ExxonMobil to Drop Russia Plans
US sanctions have forced supermajor ExxonMobil to abandon activities planned jointly with Russian state Rosneft, according to media reports March 1.
The sanctions extend to deepwater activities in Russia, meaning no drilling in the Arctic or the Black Sea. Such drilling had been on Exxon's agenda. However its regulatory US filings said that the decision was taken last year to abandon activities and it is now expected to formally withdraw this year.
ExxonMobil was last year fined $2mn for agreeing projects with Russia after sanctions were imposed in 2014, in response to Russian armed forces destabilising eastern Ukraine. The year before, the then CEO Rex Tillerson signed agreements with US-blacklisted Igor Sechin, CEO of Rosneft, that opened up the Arctic to oil drilling. That agreement led to one well in the Arctic Kara Sea which the US major then abandoned. Tillerson last year was appointed US Secretary of State.
Wood Mackenzie’s Samuel Lussac said the decision "puts a formal end to ExxonMobil’s long-term strategy of exploring the Arctic, which led to the discovery of the giant Pobeda field in 2014. It also makes the progress at the Far East LNG project [Sakhalin-1] less likely. The after-tax loss amounts to $200mn, registered in 2017, but ExxonMobil had also spent around $700mn on the Universitetskaya well in 2014.”
He added: “This move is not a surprise in a time when US sanctions pressure keeps increasing. In practice, all Arctic offshore exploration and the Trizneft Pilot project – which focused on the Bazhenov shale oil development – were on hold since 2014. Rosneft loses a partner of choice, which could have brought financing and expertise for the development of the next wave of Russian oil supply. ExxonMobil will keep its 30% share in Sakhalin-1.”

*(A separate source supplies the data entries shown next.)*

-- ==== Sys2Proof/Laws/FrameCipher.lean ====
section
/-! SUPPORT. What each operation of Cipher.lean leaves unchanged, part by part. -/

namespace Sys2Proof.Machine

set_option linter.all false

@[simp] theorem dropUnit_frame (id : Nat) (s : State) {p : Field} (t : State) (hp : p ∉ [.cipher]) : Same p
    (dropUnit id s) t ↔ Same p s t := by
  simp at hp
  simp [hp, dropUnit]

@[simp] theorem writeCompared_frame (cmd : Nat) (idx : Nat) (ct : Bytes) (s : State) {p : Field} (t : State)
    (hp : p ∉ [.out, .mode, .mgmt, .conns, .cmd, .pools, .pot, .egress, .xlat, .pair, .attach]) : Same p
    (writeCompared cmd idx ct s) t ↔ Same p s t := by
  simp at hp
  simp only [writeCompared]; (repeat' split) <;> simp [hp]

@[simp] theorem egressCompared_frame (p : Nat) (k : Nat) (off : Nat) (len : Nat) (last : Bool) (m : HostMsg)
    (h : FrameHdr) (pr : Option TlsProt) (s : State) {q : Field} (t : State) (hp : q ∉ [.out, .conns, .egress]) :
    Same q (egressCompared p k off len last m h pr s) t ↔ Same q s t := by
  simp at hp
  simp only [egressCompared]; (repeat' split) <;> simp [hp]

@[simp] theorem ingressPasses_frame (k : Nat) (ctype : Nat) (s : State) {p : Field} (t : State)
    (hp : p ∉ [.mgmt, .conns, .pair]) : Same p (ingressPasses k ctype s) t ↔ Same p s t := by
  simp at hp
  simp only [ingressPasses]; (repeat' split) <;> simp [hp]

@[simp] theorem ingressOpened_frame (k : Nat) (ctype : Nat) (fault : Option Nat) (s : State) {p : Field}
    (t : State) (hp : p ∉ [.mode, .mgmt, .conns, .cmd, .pools, .pot, .egress, .cipher, .xlat, .pair, .attach]) :
    Same p (ingressOpened k ctype fault s) t ↔ Same p s t := by
  simp at hp
  simp only [ingressOpened]; (repeat' split) <;> simp [hp]

@[simp] theorem releaseUnit_frame (u : CUnit) (s : State) {p : Field} (t : State)
    (hp : p ∉ [.out, .mode, .mgmt, .conns, .cmd, .pools, .pot, .egress, .cipher, .xlat, .media, .pair, .attach])
    : Same p (releaseUnit u s) t ↔ Same p s t := by
  simp at hp
  simp only [releaseUnit]; (repeat' split) <;> simp [hp]

@[simp] theorem recordForged_frame (k : Nat) (s : State) {p : Field} (t : State)
    (hp : p ∉ [.mode, .mgmt, .conns, .cmd, .pools, .pot, .egress, .cipher, .xlat, .pair, .attach]) : Same p
    (recordForged k s) t ↔ Same p s t := by
  simp at hp
  simp [hp, recordForged]

@[simp] theorem unitPassed_frame (id : Nat) (u : CUnit) (tag : Bool) (s : State) {p : Field} (t : State)
    (hp : p ∉ [.out, .mode, .mgmt, .conns, .cmd, .pools, .pot, .egress, .cipher, .xlat, .media, .pair, .attach])
    : Same p (unitPassed id u tag s) t ↔ Same p s t := by
  simp at hp
  simp only [unitPassed]; (repeat' split) <;> simp [hp]

@[simp] theorem unitFailed_frame (id : Nat) (u : CUnit) (s : State) {p : Field} (t : State)
    (hp : p ∉ [.out, .mode, .mgmt, .conns, .cmd, .pools, .pot, .egress, .cipher, .xlat, .media, .pair, .attach])
    : Same p (unitFailed id u s) t ↔ Same p s t := by
  simp at hp
  simp only [unitFailed]; (repeat' split) <;> simp [hp]

@[simp] theorem clusterShort_frame (c : Nat) (s : State) {p : Field} (t : State)
    (hp : p ∉ [.out, .mode, .mgmt, .cmd, .pools, .attach]) : Same p (clusterShort c s) t ↔ Same p s t := by
  simp at hp
  simp [hp, clusterShort]

@[simp] theorem setLane_frame (l : Nat) (st : ElemState) (s : State) {p : Field} (t : State) (hp : p ∉ [.cipher])
    : Same p (setLane l st s) t ↔ Same p s t := by
  simp at hp
  simp [hp, setLane]

@[simp] theorem laneToRepair_frame (l : Nat) (s : State) {p : Field} (t : State)
    (hp : p ∉ [.out, .mode, .mgmt, .cmd, .pools, .cipher, .attach]) : Same p (laneToRepair l s) t ↔ Same p s t :=
    by
  simp at hp
  simp only [laneToRepair]; (repeat' split) <;> simp [hp]

@[simp] theorem countMismatch_frame (l : Nat) (s : State) {p : Field} (t : State) (hp : p ∉ [.mgmt]) : Same p
    (countMismatch l s) t ↔ Same p s t := by
  simp at hp
  simp [hp, countMismatch]

@[simp] theorem unitMismatch_frame (id : Nat) (u : CUnit) (sumA : BitVec 64) (sumB : BitVec 64) (s : State)
    {p : Field} (t : State)
    (hp : p ∉ [.out, .mode, .mgmt, .conns, .cmd, .pools, .pot, .egress, .cipher, .xlat, .media, .pair, .attach])
    : Same p (unitMismatch id u sumA sumB s) t ↔ Same p s t := by
  simp at hp
  simp [hp, unitMismatch]

@[simp] theorem newKey_frame (s : State) {p : Field} (t : State) (hp : p ∉ [.fresh]) : Same p (newKey s).2 t ↔
    Same p s t := by
  simp at hp
  simp [hp, newKey]

@[simp] theorem putKey_frame (ns : Nat) (gen : Nat) (k : Option Key) (old : Option Key) (s : State) {p : Field}
    (t : State) (hp : p ∉ [.mgmt, .keys, .pair]) : Same p (putKey ns gen k old s) t ↔ Same p s t := by
  simp at hp
  simp [hp, putKey]

@[simp] theorem cryptoEraseEffect_frame (c : WCtx) (s : State) {p : Field} (t : State) (hp : p ∉ [.keys]) : Same
    p (cryptoEraseEffect c s) t ↔ Same p s t := by
  simp at hp
  simp [hp, cryptoEraseEffect]

@[simp] theorem cryptoSwitch_frame (ns : Nat) (s : State) {p : Field} (t : State)
    (hp : p ∉ [.fresh, .mode, .mgmt, .cmd, .pools, .pot, .cipher, .keys, .xlat, .pair]) : Same p
    (cryptoSwitch ns s) t ↔ Same p s t := by
  simp at hp
  simp [hp, cryptoSwitch]

@[simp] theorem escrowEffect_frame (c : WCtx) (s : State) {p : Field} (t : State) (hp : p ∉ [.keys]) : Same p
    (escrowEffect c s) t ↔ Same p s t := by
  simp at hp
  simp [hp, escrowEffect]

@[simp] theorem keyImportEffect_frame (c : WCtx) (s : State) {p : Field} (t : State) (hp : p ∉ [.keys]) : Same p
    (keyImportEffect c s) t ↔ Same p s t := by
  simp at hp
  simp [hp, keyImportEffect]

@[simp] theorem pskEffect_frame (c : WCtx) (s : State) {p : Field} (t : State) (hp : p ∉ [.mgmt, .keys, .pair]) :
    Same p (pskEffect c s) t ↔ Same p s t := by
  simp at hp
  simp [hp, pskEffect]

end Sys2Proof.Machine
end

The exploratory effort in the Arctic would have been oil-directed. But had Exxon with Rosneft progressed as far as jointly drilling in the deepwater Black Sea, then either gas or oil might have been the prize.
Outside Russian Black Sea waters, so beyond the scope of sanctions, there are a number of promising deepwater gas fields in the western Black Sea, including the Domino field offshore Romania in which Exxon and OMV-Petrom are equal 50% partners in the Neptun Deep block. OMV said last year that a decision on whether to develop that gas would be taken in 2H2018.